Available data Start Marker

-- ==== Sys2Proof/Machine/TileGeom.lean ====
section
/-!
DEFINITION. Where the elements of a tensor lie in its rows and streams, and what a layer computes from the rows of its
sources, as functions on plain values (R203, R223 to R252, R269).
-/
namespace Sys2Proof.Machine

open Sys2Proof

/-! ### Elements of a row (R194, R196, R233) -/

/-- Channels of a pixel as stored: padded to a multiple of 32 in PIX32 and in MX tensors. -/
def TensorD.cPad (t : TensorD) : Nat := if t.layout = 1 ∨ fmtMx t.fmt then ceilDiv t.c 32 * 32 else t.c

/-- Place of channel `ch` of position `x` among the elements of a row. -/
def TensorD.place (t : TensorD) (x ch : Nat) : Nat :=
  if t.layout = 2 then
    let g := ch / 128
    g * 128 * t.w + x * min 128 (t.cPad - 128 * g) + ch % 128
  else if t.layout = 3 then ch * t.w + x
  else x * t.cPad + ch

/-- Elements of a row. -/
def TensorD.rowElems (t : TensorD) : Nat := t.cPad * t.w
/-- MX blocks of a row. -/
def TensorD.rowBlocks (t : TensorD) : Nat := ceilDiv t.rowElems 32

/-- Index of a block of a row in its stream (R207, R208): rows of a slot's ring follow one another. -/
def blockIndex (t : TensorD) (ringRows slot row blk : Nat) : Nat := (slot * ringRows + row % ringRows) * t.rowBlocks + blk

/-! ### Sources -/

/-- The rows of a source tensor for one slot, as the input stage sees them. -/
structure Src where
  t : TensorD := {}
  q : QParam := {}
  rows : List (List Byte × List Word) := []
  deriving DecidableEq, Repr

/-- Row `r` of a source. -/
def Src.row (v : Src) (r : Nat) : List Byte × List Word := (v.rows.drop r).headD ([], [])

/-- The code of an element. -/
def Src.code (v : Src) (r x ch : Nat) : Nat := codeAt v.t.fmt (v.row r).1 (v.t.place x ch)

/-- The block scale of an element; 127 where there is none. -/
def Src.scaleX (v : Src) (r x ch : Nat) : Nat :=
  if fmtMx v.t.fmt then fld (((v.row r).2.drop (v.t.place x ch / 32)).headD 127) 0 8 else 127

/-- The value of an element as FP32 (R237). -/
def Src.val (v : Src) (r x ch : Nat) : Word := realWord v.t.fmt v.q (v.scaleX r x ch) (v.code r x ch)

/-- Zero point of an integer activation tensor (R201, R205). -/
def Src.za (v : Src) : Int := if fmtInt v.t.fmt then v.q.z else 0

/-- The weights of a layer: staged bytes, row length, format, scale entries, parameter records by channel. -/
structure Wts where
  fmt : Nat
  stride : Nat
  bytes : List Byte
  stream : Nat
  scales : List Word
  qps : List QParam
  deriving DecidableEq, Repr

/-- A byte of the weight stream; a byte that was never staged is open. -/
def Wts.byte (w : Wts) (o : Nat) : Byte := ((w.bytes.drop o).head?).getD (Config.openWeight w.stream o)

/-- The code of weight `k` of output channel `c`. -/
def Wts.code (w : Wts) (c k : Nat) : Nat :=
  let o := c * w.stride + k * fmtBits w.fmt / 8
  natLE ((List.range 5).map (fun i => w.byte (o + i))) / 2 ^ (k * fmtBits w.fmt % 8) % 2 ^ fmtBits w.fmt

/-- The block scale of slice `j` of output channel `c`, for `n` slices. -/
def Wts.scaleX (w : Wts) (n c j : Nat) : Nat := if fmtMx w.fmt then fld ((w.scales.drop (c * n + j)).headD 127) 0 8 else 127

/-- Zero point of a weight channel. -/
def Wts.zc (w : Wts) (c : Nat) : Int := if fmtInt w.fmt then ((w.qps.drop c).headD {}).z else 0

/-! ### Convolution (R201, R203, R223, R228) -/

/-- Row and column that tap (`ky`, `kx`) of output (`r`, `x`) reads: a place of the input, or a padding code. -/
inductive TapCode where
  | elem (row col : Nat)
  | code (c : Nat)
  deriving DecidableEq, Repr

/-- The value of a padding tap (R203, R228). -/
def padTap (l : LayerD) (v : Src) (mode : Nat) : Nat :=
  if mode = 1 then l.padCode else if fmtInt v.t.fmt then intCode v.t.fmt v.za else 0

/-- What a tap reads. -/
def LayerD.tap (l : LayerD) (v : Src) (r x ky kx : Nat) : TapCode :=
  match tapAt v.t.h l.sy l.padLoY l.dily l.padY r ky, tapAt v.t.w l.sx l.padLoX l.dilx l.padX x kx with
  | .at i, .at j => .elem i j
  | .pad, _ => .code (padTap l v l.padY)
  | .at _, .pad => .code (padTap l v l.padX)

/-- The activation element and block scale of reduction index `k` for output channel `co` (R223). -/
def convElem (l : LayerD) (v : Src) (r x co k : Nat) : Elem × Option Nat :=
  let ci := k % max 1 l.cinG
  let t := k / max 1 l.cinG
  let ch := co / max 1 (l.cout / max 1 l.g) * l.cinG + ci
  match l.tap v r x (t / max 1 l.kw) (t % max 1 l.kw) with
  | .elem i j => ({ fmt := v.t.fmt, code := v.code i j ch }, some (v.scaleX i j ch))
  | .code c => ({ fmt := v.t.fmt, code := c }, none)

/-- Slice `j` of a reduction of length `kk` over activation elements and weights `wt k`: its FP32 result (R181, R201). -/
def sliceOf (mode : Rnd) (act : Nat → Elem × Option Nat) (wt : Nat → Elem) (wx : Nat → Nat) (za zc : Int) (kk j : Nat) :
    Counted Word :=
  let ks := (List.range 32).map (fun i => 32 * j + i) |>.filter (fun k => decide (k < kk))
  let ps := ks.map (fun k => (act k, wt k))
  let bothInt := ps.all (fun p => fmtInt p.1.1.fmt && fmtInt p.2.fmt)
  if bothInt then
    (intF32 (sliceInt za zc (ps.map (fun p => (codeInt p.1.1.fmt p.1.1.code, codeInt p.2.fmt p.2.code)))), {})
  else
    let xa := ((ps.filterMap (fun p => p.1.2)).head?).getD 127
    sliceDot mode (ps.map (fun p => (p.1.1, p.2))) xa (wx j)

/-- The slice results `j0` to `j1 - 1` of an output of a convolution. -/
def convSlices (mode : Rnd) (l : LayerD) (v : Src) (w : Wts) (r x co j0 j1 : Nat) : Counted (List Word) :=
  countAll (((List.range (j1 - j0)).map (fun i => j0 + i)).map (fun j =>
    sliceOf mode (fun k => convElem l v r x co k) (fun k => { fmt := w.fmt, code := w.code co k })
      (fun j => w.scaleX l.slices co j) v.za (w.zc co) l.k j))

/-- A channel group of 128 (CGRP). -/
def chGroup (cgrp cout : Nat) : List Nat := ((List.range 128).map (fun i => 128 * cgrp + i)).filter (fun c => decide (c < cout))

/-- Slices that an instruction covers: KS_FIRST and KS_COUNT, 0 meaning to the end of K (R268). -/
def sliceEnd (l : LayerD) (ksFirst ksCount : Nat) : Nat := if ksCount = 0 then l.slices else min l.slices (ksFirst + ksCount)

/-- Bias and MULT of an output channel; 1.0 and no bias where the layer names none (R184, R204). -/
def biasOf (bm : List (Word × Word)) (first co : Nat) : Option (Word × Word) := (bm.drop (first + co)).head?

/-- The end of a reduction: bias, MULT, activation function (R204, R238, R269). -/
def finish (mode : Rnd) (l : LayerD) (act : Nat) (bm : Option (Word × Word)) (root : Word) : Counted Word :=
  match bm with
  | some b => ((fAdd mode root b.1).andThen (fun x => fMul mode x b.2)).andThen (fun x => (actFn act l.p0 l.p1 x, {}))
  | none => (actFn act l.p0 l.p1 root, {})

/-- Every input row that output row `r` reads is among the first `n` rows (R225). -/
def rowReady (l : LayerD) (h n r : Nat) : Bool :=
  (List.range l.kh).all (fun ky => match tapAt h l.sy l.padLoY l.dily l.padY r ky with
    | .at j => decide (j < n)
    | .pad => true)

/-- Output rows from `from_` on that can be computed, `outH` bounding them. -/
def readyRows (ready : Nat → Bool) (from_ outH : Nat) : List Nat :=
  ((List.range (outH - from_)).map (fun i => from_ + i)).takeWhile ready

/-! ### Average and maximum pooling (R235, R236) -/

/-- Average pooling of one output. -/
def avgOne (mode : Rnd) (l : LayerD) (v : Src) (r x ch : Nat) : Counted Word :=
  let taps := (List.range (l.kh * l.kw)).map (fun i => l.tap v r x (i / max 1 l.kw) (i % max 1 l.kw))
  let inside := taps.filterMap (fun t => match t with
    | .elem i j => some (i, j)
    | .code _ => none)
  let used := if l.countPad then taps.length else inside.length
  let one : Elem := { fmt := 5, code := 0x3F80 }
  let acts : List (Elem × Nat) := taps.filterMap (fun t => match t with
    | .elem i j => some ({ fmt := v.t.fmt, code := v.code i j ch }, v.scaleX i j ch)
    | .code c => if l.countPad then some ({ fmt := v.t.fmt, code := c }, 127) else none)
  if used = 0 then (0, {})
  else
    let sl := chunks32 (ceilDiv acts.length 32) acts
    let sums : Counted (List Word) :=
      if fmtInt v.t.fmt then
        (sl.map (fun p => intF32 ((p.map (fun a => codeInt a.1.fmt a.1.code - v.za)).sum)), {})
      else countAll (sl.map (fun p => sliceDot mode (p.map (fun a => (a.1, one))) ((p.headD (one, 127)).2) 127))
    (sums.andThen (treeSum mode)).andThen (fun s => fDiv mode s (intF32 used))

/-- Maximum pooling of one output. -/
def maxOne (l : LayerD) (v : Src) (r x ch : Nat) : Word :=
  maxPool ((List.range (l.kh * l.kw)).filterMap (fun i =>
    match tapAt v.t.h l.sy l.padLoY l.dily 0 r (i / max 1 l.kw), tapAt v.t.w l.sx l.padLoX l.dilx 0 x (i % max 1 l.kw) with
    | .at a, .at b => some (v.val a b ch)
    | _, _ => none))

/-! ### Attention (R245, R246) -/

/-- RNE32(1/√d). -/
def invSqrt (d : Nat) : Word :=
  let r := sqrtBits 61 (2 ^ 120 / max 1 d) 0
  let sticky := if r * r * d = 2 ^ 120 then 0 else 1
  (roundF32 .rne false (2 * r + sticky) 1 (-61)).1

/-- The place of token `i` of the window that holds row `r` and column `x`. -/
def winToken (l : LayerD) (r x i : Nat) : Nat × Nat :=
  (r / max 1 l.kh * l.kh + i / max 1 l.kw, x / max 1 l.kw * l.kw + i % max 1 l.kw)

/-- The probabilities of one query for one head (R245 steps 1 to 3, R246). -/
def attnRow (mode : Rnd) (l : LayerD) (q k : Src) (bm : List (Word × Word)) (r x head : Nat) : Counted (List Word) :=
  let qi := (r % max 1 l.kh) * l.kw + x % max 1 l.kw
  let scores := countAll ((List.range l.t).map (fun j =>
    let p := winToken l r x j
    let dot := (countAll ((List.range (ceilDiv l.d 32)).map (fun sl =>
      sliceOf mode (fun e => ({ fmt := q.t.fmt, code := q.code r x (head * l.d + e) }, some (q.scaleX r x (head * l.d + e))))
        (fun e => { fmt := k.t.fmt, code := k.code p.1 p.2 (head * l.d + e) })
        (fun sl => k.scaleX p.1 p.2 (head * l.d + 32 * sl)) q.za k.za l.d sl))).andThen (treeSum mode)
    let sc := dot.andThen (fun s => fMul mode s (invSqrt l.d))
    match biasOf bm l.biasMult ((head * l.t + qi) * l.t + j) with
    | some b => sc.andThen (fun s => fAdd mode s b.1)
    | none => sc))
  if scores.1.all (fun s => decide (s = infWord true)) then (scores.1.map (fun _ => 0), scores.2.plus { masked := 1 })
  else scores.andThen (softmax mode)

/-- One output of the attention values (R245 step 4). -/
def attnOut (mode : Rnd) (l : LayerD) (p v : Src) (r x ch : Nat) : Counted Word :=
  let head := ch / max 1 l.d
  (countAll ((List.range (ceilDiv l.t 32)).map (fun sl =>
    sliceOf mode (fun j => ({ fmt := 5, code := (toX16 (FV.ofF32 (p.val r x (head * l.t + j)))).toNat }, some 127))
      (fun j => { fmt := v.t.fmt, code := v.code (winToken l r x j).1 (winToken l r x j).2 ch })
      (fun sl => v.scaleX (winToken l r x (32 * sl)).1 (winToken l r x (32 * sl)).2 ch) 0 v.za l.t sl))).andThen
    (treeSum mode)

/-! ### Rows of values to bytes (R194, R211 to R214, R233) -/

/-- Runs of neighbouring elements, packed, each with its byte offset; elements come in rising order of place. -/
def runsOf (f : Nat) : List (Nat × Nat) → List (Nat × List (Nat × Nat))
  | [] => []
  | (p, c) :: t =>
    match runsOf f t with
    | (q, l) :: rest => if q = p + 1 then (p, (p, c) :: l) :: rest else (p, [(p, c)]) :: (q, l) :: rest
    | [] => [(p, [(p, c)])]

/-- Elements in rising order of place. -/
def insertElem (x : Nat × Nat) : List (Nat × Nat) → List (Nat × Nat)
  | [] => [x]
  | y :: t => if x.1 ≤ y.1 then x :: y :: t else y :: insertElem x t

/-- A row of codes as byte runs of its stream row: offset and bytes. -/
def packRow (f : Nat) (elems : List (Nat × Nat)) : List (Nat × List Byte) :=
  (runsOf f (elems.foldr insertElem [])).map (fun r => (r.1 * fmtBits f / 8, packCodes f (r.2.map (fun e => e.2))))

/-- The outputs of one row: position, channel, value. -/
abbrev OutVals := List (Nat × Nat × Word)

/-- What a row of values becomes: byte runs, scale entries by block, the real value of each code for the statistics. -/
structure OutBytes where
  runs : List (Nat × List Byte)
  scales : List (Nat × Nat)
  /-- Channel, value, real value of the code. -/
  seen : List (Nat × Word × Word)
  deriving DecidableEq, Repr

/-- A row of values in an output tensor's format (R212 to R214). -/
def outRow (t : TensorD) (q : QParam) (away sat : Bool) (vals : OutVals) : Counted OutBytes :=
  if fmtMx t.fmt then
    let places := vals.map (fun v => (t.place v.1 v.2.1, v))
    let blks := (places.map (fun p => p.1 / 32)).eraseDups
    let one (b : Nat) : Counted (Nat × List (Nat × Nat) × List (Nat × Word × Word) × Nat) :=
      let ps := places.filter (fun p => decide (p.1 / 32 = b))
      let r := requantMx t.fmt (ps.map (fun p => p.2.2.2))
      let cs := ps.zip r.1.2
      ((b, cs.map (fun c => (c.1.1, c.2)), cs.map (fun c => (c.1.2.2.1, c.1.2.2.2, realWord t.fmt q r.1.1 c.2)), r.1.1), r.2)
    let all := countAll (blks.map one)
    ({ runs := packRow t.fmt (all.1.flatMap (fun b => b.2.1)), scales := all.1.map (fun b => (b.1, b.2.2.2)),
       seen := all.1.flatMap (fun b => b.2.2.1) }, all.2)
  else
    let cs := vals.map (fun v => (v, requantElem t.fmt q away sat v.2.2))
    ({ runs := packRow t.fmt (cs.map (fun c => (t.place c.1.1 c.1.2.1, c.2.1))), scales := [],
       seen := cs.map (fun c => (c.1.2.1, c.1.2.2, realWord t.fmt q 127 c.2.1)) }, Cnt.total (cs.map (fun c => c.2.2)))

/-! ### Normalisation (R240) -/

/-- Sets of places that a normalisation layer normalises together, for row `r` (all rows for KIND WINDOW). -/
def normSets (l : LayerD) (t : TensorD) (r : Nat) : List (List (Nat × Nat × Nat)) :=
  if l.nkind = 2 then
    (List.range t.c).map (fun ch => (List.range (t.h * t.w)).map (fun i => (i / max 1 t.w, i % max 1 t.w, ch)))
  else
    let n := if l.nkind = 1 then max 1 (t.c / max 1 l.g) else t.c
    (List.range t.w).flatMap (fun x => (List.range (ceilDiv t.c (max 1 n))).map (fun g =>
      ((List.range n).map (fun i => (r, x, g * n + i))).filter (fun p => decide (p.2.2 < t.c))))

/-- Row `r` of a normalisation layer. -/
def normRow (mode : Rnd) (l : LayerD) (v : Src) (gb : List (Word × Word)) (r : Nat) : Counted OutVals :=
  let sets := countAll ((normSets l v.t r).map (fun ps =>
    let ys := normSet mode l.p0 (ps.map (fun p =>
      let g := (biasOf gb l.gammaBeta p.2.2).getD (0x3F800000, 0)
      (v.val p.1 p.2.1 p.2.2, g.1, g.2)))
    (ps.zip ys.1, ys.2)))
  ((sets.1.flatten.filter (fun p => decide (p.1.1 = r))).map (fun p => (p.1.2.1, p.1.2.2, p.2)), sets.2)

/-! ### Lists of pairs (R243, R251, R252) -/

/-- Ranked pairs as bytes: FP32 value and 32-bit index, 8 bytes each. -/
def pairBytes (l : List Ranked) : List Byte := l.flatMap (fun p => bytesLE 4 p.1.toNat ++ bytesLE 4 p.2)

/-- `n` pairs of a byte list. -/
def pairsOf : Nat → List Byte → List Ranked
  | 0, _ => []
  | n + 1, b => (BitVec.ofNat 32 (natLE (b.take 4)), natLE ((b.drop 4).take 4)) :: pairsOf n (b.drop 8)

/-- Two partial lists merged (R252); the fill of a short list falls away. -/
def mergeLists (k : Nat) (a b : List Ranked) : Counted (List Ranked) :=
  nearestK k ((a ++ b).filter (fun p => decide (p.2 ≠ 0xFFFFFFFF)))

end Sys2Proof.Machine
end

Available data End Marker

Activity -
Return only the part of the records above that opens with the line containing "def maxOne (l" and closes with the line containing "def winToken (l", ends included.

Result of the task -
def maxOne (l : LayerD) (v : Src) (r x ch : Nat) : Word :=
  maxPool ((List.range (l.kh * l.kw)).filterMap (fun i =>
    match tapAt v.t.h l.sy l.padLoY l.dily 0 r (i / max 1 l.kw), tapAt v.t.w l.sx l.padLoX l.dilx 0 x (i % max 1 l.kw) with
    | .at a, .at b => some (v.val a b ch)
    | _, _ => none))

/-! ### Attention (R245, R246) -/

/-- RNE32(1/√d). -/
def invSqrt (d : Nat) : Word :=
  let r := sqrtBits 61 (2 ^ 120 / max 1 d) 0
  let sticky := if r * r * d = 2 ^ 120 then 0 else 1
  (roundF32 .rne false (2 * r + sticky) 1 (-61)).1

/-- The place of token `i` of the window that holds row `r` and column `x`. -/
def winToken (l : LayerD) (r x i : Nat) : Nat × Nat :=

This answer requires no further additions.